Intuitive Surgical (ISRG)
The second long-term stock on our list is Intuitive Surgical (NASDAQ:ISRG). Most InvestorPlace.com readers would know that the firm dominates the robotic surgery market with its well-known “da Vinci Surgical System.”
This technology is vital because it helps surgeons perform minimally invasive surgeries with significant health and cost advantages over traditional open surgeries. In turn, the company boasts almost 80% market share in the robotic surgery market.
Intuitive announced Q4 2021 results on Jan. 20. During the period, revenue jumped 17% YOY to $1.55 billion. Also, non-GAAP net income came in at $477 million, or $1.30 per diluted share. This is an improvement from $434 million in the prior-year quarter. Lastly, the company ended the year with $8.6 billion in cash, equivalents, and investments.
Over the past two years, the pandemic has had a negative impact on the number of elective surgeries completed.
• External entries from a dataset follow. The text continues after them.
-- ==== Sys2Proof/Proofs/CommandMemoryAccess.lean ====
section
/-! LAW. ld, st and the signal commands send one access each (R86, R88, R91, R101, R234, R244). -/
namespace Sys2Proof.Machine
open Sys2Proof.Claims

/-! ### The access of a queue (R101) -/

/-- The access of queue q at va, translated to ph, before it has its number. -/
def queueXact (s : State) (q ctx va : Nat) (ph : Phys) (kind : XKind) (rel : Option Nat) (num : Nat) (ret : Ret) (wh : Word) : Xact :=
  { id := 0, mkind := 4, mid := q, die := s.dieBase + q / 8, path := 6, ctx := ctx, va := va, n := 8, ph := ph, kind := kind, rel := rel
    acq := none, sc := 4, seq := num, num := 0, dv := [], st := .fresh, t0 := s.gtc, val := 0, nack := false, ret := ret, wh := wh }

section
variable {s : State} {q va : Nat} {acc : AccT} (kind : XKind) (rel : Option Nat) (num : Nat) (ret : Ret) (wh : Word)

theorem queueAcc_ok {ph : Phys} {l : Nat} {e : Word} (h : translate s (tlbSpindle (q / 8)) (s.queue q).qctx.toNat va acc mQueue = .ok ph l e) :
    queueAcc s q va kind acc rel num ret wh = .ok (addXact (tlbFill s (tlbSpindle (q / 8)) (s.queue q).qctx.toNat va l e)
      (queueXact s q (s.queue q).qctx.toNat va ph kind rel num ret wh)) := by
  unfold queueAcc
  simp only [h]
  rfl

theorem queueAcc_fault {c l : Nat} {e : Word} (h : translate s (tlbSpindle (q / 8)) (s.queue q).qctx.toNat va acc mQueue = .fault c l e) :
    queueAcc s q va kind acc rel num ret wh = .error ⟨c, l, e, va % 2 ^ 56, decide (acc ≠ .read)⟩ := by
  unfold queueAcc
  simp only [h]

end

/-- The home of a queue's access is on its own die, or in host memory. -/
def HomeHere (s : State) (ph : Phys) : Prop := ph.die = s.dieBase + s.curQ / 8 ∨ ph.loc = 3

/-- s0 is s with another queue at the position, of the same context. -/
def QueueMoved (s s0 : State) : Prop := ∃ qq : Queue, s0 = s.setQueue s.curQ qq ∧ qq.qctx = (atQ s).qctx

theorem starts_moved (s : State) (f : Pkt) (b : Bool) (w : QWait) : QueueMoved s (starts s s.curQ (atQ s) f b w) :=
  ⟨_, starts_eq _ _ _ _ _ _, startedQueue_qctx _ _ _ _⟩

theorem counted_moved (s : State) : QueueMoved s (counted s) := ⟨_, rfl, Queue.move_qctx _ _⟩

section
variable {s s0 : State} (hs0 : QueueMoved s s0) {va l : Nat} {acc : AccT} {ph : Phys} {e : Word}
  (htr : translate s0 (tlbSpindle (s.curQ / 8)) (atQ s).qctx.toNat va acc mQueue = .ok ph l e) (kind : XKind) (rel : Option Nat) (ret : Ret)
include hs0

theorem accessed_absent : (accessed s s0 va kind rel ret ph l e).absent = s.absent := by
  obtain ⟨qq, rfl, -⟩ := hs0
  obtain ⟨⟨_, _, _, _, hfill⟩, -⟩ := tlbFill_cachesOnly (s.setQueue s.curQ qq) (tlbSpindle (s.curQ / 8)) (atQ s).qctx.toNat va l e
  exact (congrArg State.absent hfill :)

include htr

/-- The access of the packet at the position. -/
theorem queueAcc_at : queueAcc s0 s.curQ va kind acc rel (atQ s).nstart ret (atQ s).where =
    .ok (addXact (tlbFill s0 (tlbSpindle (s.curQ / 8)) (atQ s).qctx.toNat va l e)
      (queueXact s s.curQ (atQ s).qctx.toNat va ph kind rel (atQ s).nstart ret (atQ s).where)) := by
  obtain ⟨qq, rfl, hctx⟩ := hs0
  have hq : ((s.setQueue s.curQ qq).queue s.curQ).qctx = (atQ s).qctx := by rw [State.queue_setQueue_same, hctx]
  rw [← hq] at htr ⊢
  exact queueAcc_ok kind rel _ ret _ htr

theorem queueAcc_accessed (hown : HomeHere s ph) :
    queueAcc s0 s.curQ va kind acc rel (atQ s).nstart ret (atQ s).where = .ok (accessed s s0 va kind rel ret ph l e) := by
  rw [queueAcc_at hs0 htr kind rel ret]
  exact congrArg Except.ok (addXact_stays (x := queueXact s s.curQ (atQ s).qctx.toNat va ph kind rel (atQ s).nstart ret (atQ s).where) _ hown)

/-- To another die of the module the access leaves as a request. -/
theorem queueAcc_requests (haway : HomeOnOtherDie s (s.dieBase + s.curQ / 8) ph) (hrel : rel ≠ some 0)
    (hfree : isWrite kind = true → LineFree s ph) :
    ∃ t, queueAcc s0 s.curQ va kind acc rel (atQ s).nstart ret (atQ s).where = .ok t ∧ t.absent = s.absent ∧ t.queues = s0.queues ∧
      requested s t va (reqPtype (queueXact s s.curQ (atQ s).qctx.toNat va ph kind rel (atQ s).nstart ret (atQ s).where) % 16) kind rel ret ph := by
  refine ⟨_, queueAcc_at hs0 htr kind rel ret, ?_⟩
  obtain ⟨⟨_, _, _, _, hfill⟩, hun⟩ := tlbFill_cachesOnly s0 (tlbSpindle (s.curQ / 8)) (atQ s).qctx.toNat va l e
  generalize tlbFill s0 (tlbSpindle (s.curQ / 8)) (atQ s).qctx.toNat va l e = u at hfill hun ⊢
  obtain ⟨qq, rfl, -⟩ := hs0
  have hmod : u.mod = s.mod := by rw [hfill]; rfl
  have habs : u.absent = s.absent := by rw [hfill]; rfl
  have hqueues : u.queues = (s.setQueue s.curQ qq).queues := by rw [hfill]
  generalize hx : queueXact s s.curQ (atQ s).qctx.toNat va ph kind rel (atQ s).nstart ret (atQ s).where = x
  have hsys : xSys x = rel.isSome := by
    rw [← hx]
    cases rel with
    | none => rfl
    | some sc => simpa [xSys, queueXact] using hrel
  have hfree' : isWrite x.kind = true → ∀ v ∈ (u.die (xDie x)).unacked, ¬ (v.2.1 = x.ph.die ∧ v.2.2 = x.ph.pa / 128) := by
    rw [hun, ← hx]
    exact hfree
  have haway' : HomeOnOtherDie u x.die x.ph := by
    rw [← hx]
    exact homeOnOtherDie_congr hmod haway
  obtain ⟨hq, ha, y, hy, ⟨num, dv, epoch, hfields⟩, b, hb, hmsg, hptype, hddie, hsys'⟩ := addXact_leaves (by rw [← hx]; rfl) haway' hfree'
  refine ⟨ha.trans habs, hq.trans hqueues, y, hy, ?_⟩
  subst hx hfields
  exact ⟨rfl, rfl, rfl, rfl, rfl, rfl, rfl, rfl, rfl, rfl, b, hb, hmsg, hptype, hddie, hsys'.trans hsys⟩

end

/-! ### The commands (R88, R91) -/

section
variable {s t : State} {f : Pkt} (hw : WellShaped s f 0) (h8 : cmdAddr s f % 8 = 0)
include hw h8

theorem cmdLd_next (hrb : f.rb = 0) (hacc : queueAcc (starts s s.curQ (atQ s) f (f.b = 1) .access) s.curQ (cmdAddr s f) .rd .read none
    (atQ s).nstart (.queue s.curQ (atQ s).nstart) (atQ s).where = .ok t) (ha : t.absent = none) : exec (.cmdLd f) s = .next t := by
  show execCmdLd f s = _
  unfold execCmdLd
  refine cmdStep_next hw (by simp [hrb]) ?_ ha
  dsimp only
  rw [cmdVa_eq_cmdAddr, if_neg (not_not.mpr h8)]
  exact hacc

theorem cmdSt_next (hrd : f.rd = 0) (hacc : queueAcc (counted s) s.curQ (cmdAddr s f) (.wr (creg s f.rb).toNat) .write none (atQ s).nstart .none
    (atQ s).where = .ok t) (ha : t.absent = none) : exec (.cmdSt f) s = .next t := by
  show execCmdSt f s = _
  unfold execCmdSt
  refine cmdStep_next hw (by simp [hrd]) ?_ ha
  dsimp only
  rw [cmdVa_eq_cmdAddr, if_neg (not_not.mpr h8), Queue.reg_eq_creg]
  exact hacc

/-- A signal operation that host memory does not take has no effect. -/
theorem cmdSig_free {aop : Nat} {opa : Word → Word} (hhost : toHost s s.curQ (cmdAddr s f) = true ∧ ¬ hostAmo aop 64 = true)
    (ha : s.absent = none) :
    cmdSig s f aop opa = .next { ends s f f.rd (Config.freeValue s.free) with free := s.free + 1 } := by
  unfold cmdSig
  refine cmdStep_next hw rfl ?_ ha
  dsimp only
  rw [cmdVa_eq_cmdAddr, if_neg (not_not.mpr h8), if_pos hhost, pktEnd_eq_ends]

theorem cmdSig_next {aop : Nat} {opa : Word → Word} (hhost : ¬ (toHost s s.curQ (cmdAddr s f) = true ∧ ¬ hostAmo aop 64 = true))
    (hacc : queueAcc (starts s s.curQ (atQ s) f (f.b = 1) .access) s.curQ (cmdAddr s f) (.amo aop 64 (opa (creg s f.rb)) 0 0 0 0 false) .amo (some 4)
      (atQ s).nstart (.queue s.curQ (atQ s).nstart) (atQ s).where = .ok t) (ha : t.absent = none) : cmdSig s f aop opa = .next t := by
  unfold cmdSig
  refine cmdStep_next hw rfl ?_ ha
  dsimp only
  rw [cmdVa_eq_cmdAddr, if_neg (not_not.mpr h8), if_neg hhost, Queue.reg_eq_creg]
  exact hacc

end

theorem toHost_of_translate {s : State} {q va l : Nat} {ph : Phys} {e : Word}
    (h : translate s (tlbSpindle (q / 8)) (s.queue q).qctx.toNat va .amo mQueue = .ok ph l e) : toHost s q va = (ph.loc == 3) := by
  unfold toHost
  simp only [h]

/-- A signal command is one accumulate, with an operator that host memory takes unless it is a maximum or a minimum. -/
def Signals (g : (Pkt → Instr) × Nat × (Word → Word)) : Prop :=
  (∀ (f : Pkt) (s : State), exec (g.1 f) s = cmdSig s f g.2.1 g.2.2) ∧ (hostAmo g.2.1 64 = true ↔ g.2.1 ≠ 4 ∧ g.2.1 ≠ 5)

theorem commandSignals_signal : ∀ g ∈ commandSignals, Signals g := by
  unfold commandSignals
  simp only [List.forall_mem_cons, List.not_mem_nil, false_imp_iff, implies_true, and_true]
  refine ⟨⟨fun _ _ => rfl, ?set⟩, ⟨fun _ _ => rfl, ?add⟩, ⟨fun _ _ => rfl, ?sub⟩, ⟨fun _ _ => rfl, ?max⟩,
    ⟨fun _ _ => rfl, ?min⟩⟩ <;> decide

/-- Settles O35: what the access of each command is, then whether its home is here or on another die. -/
theorem commandMemoryAccess : Obligations.CommandMemoryAccess := by
  intro f s ha hw va tr own away st1
  have hst1 : QueueMoved s st1 := starts_moved s f (f.b = 1) .access
  have hcounted := counted_moved s
  refine ⟨fun hrb h8 ph l e htr haway => ?ldAway, fun hrd h8 ph l e htr haway hfree => ?stAway,
    fun g hg h8 ph l e htr0 htr haway hfree => ?sigAway, fun hrb h8 ph l e htr hown => ?ldHere, fun hrd h8 ph l e htr hown => ?stHere,
    fun g hg h8 ph l e htr0 => ⟨fun h3 haop => ?sigFree, fun hnot ph' l' e' htr hown => ?sigHere⟩⟩
  case ldAway =>
    obtain ⟨t, hacc, habs, hq, hreq⟩ := queueAcc_requests hst1 htr .rd none (.queue s.curQ (atQ s).nstart) haway nofun nofun
    exact ⟨t, cmdLd_next hw h8 hrb hacc (habs.trans ha), hq, hreq⟩
  case ldHere =>
    exact cmdLd_next hw h8 hrb (queueAcc_accessed hst1 htr _ _ _ hown) ((accessed_absent hst1 _ _ _).trans ha)
  case stAway =>
    obtain ⟨t, hacc, habs, hq, hreq⟩ := queueAcc_requests hcounted htr (.wr (creg s f.rb).toNat) none .none haway nofun fun _ => hfree
    exact ⟨t, cmdSt_next hw h8 hrd hacc (habs.trans ha), hq, hreq⟩
  case stHere =>
    exact cmdSt_next hw h8 hrd (queueAcc_accessed hcounted htr _ _ _ hown) ((accessed_absent hcounted _ _ _).trans ha)
  case sigAway =>
    obtain ⟨hexec, -⟩ := commandSignals_signal g hg
    have hloc : ph.loc ≠ 3 := by
      obtain ⟨-, hloc, -⟩ := haway
      exact hloc
    obtain ⟨t, hacc, habs, hq, hreq⟩ := queueAcc_requests hst1 htr (.amo g.2.1 64 (g.2.2 (creg s f.rb)) 0 0 0 0 false) (some 4)
      (.queue s.curQ (atQ s).nstart) haway (by simp) fun _ => hfree
    have hhost : ¬ (toHost s s.curQ (cmdAddr s f) = true ∧ ¬ hostAmo g.2.1 64 = true) := by
      rw [toHost_of_translate htr0, beq_iff_eq]
      exact fun h => hloc h.1
    exact ⟨t, (hexec f s).trans (cmdSig_next hw h8 hhost hacc (habs.trans ha)), hq, hreq⟩
  case sigFree =>
    obtain ⟨hexec, hamo⟩ := commandSignals_signal g hg
    have hhost : toHost s s.curQ (cmdAddr s f) = true ∧ ¬ hostAmo g.2.1 64 = true := by
      rw [toHost_of_translate htr0, beq_iff_eq, hamo]
      exact ⟨h3, by omega⟩
    exact (hexec f s).trans (cmdSig_free hw h8 hhost ha)
  case sigHere =>
    obtain ⟨hexec, hamo⟩ := commandSignals_signal g hg
    have hhost : ¬ (toHost s s.curQ (cmdAddr s f) = true ∧ ¬ hostAmo g.2.1 64 = true) := by
      rw [toHost_of_translate htr0, beq_iff_eq, hamo]
      exact fun h => hnot.elim (fun hn => hn h.1) h.2
    exact (hexec f s).trans (cmdSig_next hw h8 hhost (queueAcc_accessed hst1 htr _ _ _ hown) ((accessed_absent hst1 _ _ _).trans ha))

end Sys2Proof.Machine
end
And in recent months, we have seen a resurgence of Covid-19 numbers that have impacted procedures once again. However, the installed base of da Vinci systems grew 12% YOY to 6,730. And worldwide, da Vinci procedures increased around 19% YOY during the period.
Overall, the robotic surgery market enjoys low penetration worldwide despite its benefits. And Wall Street expects growth in overseas markets to increase in future years.
Looking back, ISRG stock is up 20% over the past year. However, it has declined almost 17% year-to-date (YTD). That said, shares command a premium at 60 times forward earnings and 19.4 times trailing sales. Meanwhile, the 12-month median price forecast for Intuitive stock stands at $340 per share.
Safe Long-Term Stocks: Mastercard (MA)
The final long-term stock to own is Mastercard (NYSE:MA), or the second-largest payments processing company worldwide. Via its well-known credit card brands –MasterCard, Maestro and Cirrus — it facilitates transactions for consumers and institutions.
Mastercard released Q4 2021 results on Jan. 27. The firm said its revenue increased 27% YOY to $5.22 billion. Meanwhile, adjusted net income came in at $2.3 billion, or $2.35 per diluted share, up 41% from $1.6 billion in the prior-year quarter. Additionally, cash and equivalents ended the quarter at $7.4 billion.
Analysts point out that Mastercard could be a resilient stock in recessions, as it doesn’t extend credit directly to customers. Instead, the company generates revenue primarily from swipe fees from merchants and users.
For example, the total number of transactions Mastercard’s networks processed in the fourth quarter increased by 27% YOY. Meanwhile, the profit margin remained high at 46% due to Mastercard’s enormous scale and little overhead cost. Moreover, the company boasts a breathtaking 124% return on equity.
Collectively, MA stock is up about 1.8% so far in 2022 but returned 10.6% over the past month. Shares trade at 35 times forward earnings and 19.1 times trailing sales. Finally, the 12-month median price forecast for Mastercard stock stands at $433 per share.
On the date of publication, Tezcan Gecgil did not have (either directly or indirectly) any positions in the securities mentioned in this article. The opinions expressed in this article are those of the writer, subject to the InvestorPlace.com Publishing Guidelines.